:: Exercise data ::
-- ==== Sys2Proof/Machine/Time.lean ====
section
/-! DEFINITION. The passing of time (R413): what a tick on an empty queue does (assumption log 2). -/

namespace Sys2Proof.Machine

/-- A thread's CYCLE and BUDGET after `n` CORE cycles (R38, R61): they count while the thread runs and while it waits.
WATCHDOG becomes due when BUDGET reaches 0. -/
def Thread.cycles (th : Thread) (n : Nat) : Thread :=
  if th.st = .run ∨ th.st = .wait then
    { th with cycle := (th.cycle + n) % 2 ^ 64, budget := th.budget.map (· - n),
              wdog := th.wdog || (match th.budget with
                | some b => decide (1 ≤ b ∧ b ≤ n)
                | none => false) }
  else th

/-- One edge of the clock that counts device time (R413): 1 ns, two CORE cycles, from ROOT lock on; before it 40 ns, with
no clock for the cores. Nothing while head reset is held. -/
def State.tick (s : State) : State :=
  if !s.pwr.released then s
  else if s.flag F.CLK_STATUS_ROOT_LOCK then
    { s with now := (s.now + 1) % 2 ^ 64, threads := s.threads.map (fun p => (p.1, p.2.cycles 2)) }
  else { s with now := (s.now + 40) % 2 ^ 64 }

end Sys2Proof.Machine
end

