-- ==== Sys2Proof/Machine/Core.lean ====
section
/-! DEFINITION. The machine as the host runs it. -/

def Sys2Proof.core : Host.Core := { State := Sys2Proof.Machine.State, Fault := Sys2Proof.Machine.Fault, Refusal := Sys2Proof.Machine.Refusal, step := Sys2Proof.Machine.step, reset := Sys2Proof.Machine.State.reset }
end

:: Work task ::
From the very first line of the records down to the line with "end Sys2Proof.Machine", please write out each line exactly, including both ends and no other lines.

:: Answer for this exercise ::
-- ==== Sys2Proof/Machine/Time.lean ====
section
/-! DEFINITION. The passing of time (R413): what a tick on an empty queue does (assumption log 2). -/

namespace Sys2Proof.Machine

/-- A thread's CYCLE and BUDGET after `n` CORE cycles (R38, R61): they count while the thread runs and while it waits.
WATCHDOG becomes due when BUDGET reaches 0. -/
def Thread.cycles (th : Thread) (n : Nat) : Thread :=
  if th.st = .run ∨ th.st = .wait then
    { th with cycle := (th.cycle + n) % 2 ^ 64, budget := th.budget.map (· - n),
              wdog := th.wdog || (match th.budget with
                | some b => decide (1 ≤ b ∧ b ≤ n)
                | none => false) }
  else th

/-- One edge of the clock that counts device time (R413): 1 ns, two CORE cycles, from ROOT lock on; before it 40 ns, with
no clock for the cores. Nothing while head reset is held. -/
def State.tick (s : State) : State :=
  if !s.pwr.released then s
  else if s.flag F.CLK_STATUS_ROOT_LOCK then
    { s with now := (s.now + 1) % 2 ^ 64, threads := s.threads.map (fun p => (p.1, p.2.cycles 2)) }
  else { s with now := (s.now + 40) % 2 ^ 64 }

end Sys2Proof.Machine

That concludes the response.